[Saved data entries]
-- ==== Sys2Proof/Machine/KeypadTimers.lean ====
section
/-! DEFINITION. Keypad and timer instructions (spec/46_keypad_timers.md). They see the latch `K` and the timers as
this cycle's tick has not yet changed them (R200). -/

namespace Sys2Proof.Machine

/-- `SKP Vx` (R201): the whole of `V[x]` is the key number; above 15 it is a fault (R207). -/
def execSkp (x : RegIdx) (s : State) : Result :=
  if (s.reg x).toNat > 15 then s.raiseIn (.skp x) .keyIndexOutOfRange (some (s.reg x).toNat)
  else .next (s.skipIf (s.k.getLsbD (s.reg x).toNat))

/-- `SKNP Vx` (R202): as `SKP`, for a key that is not pressed. -/
def execSknp (x : RegIdx) (s : State) : Result :=
  if (s.reg x).toNat > 15 then s.raiseIn (.sknp x) .keyIndexOutOfRange (some (s.reg x).toNat)
  else .next (s.skipIf (!s.k.getLsbD (s.reg x).toNat))

/-- `LD Vx, DT` (R203). -/
def execLdVxDT (x : RegIdx) (s : State) : Result := .next (s.setReg x s.dt).advance

/-- `LD Vx, K` (R204): with no key down nothing is written and `PC` stays. -/
def execLdVxK (x : RegIdx) (s : State) : Result :=
  match firstKey s.k with
  | some j => .next (s.setReg x (BitVec.ofNat 8 j.val)).advance
  | none => .next s

/-- `LD DT, Vx` (R205). -/
def execLdDTVx (x : RegIdx) (s : State) : Result := .next (s.setDt (s.reg x)).advance

/-- `LD ST, Vx` (R206). -/
def execLdSTVx (x : RegIdx) (s : State) : Result := .next (s.setSt (s.reg x)).advance

end Sys2Proof.Machine
end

- _Task details_
Restate, word for word and with nothing added, the lines from the beginning of the records above through the line that contains "if (s.reg x).toNat > 15 then s.raiseIn (.sknp".

- _Response_
-- ==== Sys2Proof/Machine/KeypadTimers.lean ====
section
/-! DEFINITION. Keypad and timer instructions (spec/46_keypad_timers.md). They see the latch `K` and the timers as
this cycle's tick has not yet changed them (R200). -/

namespace Sys2Proof.Machine

/-- `SKP Vx` (R201): the whole of `V[x]` is the key number; above 15 it is a fault (R207). -/
def execSkp (x : RegIdx) (s : State) : Result :=
  if (s.reg x).toNat > 15 then s.raiseIn (.skp x) .keyIndexOutOfRange (some (s.reg x).toNat)
  else .next (s.skipIf (s.k.getLsbD (s.reg x).toNat))

/-- `SKNP Vx` (R202): as `SKP`, for a key that is not pressed. -/
def execSknp (x : RegIdx) (s : State) : Result :=
  if (s.reg x).toNat > 15 then s.raiseIn (.sknp x) .keyIndexOutOfRange (some (s.reg x).toNat)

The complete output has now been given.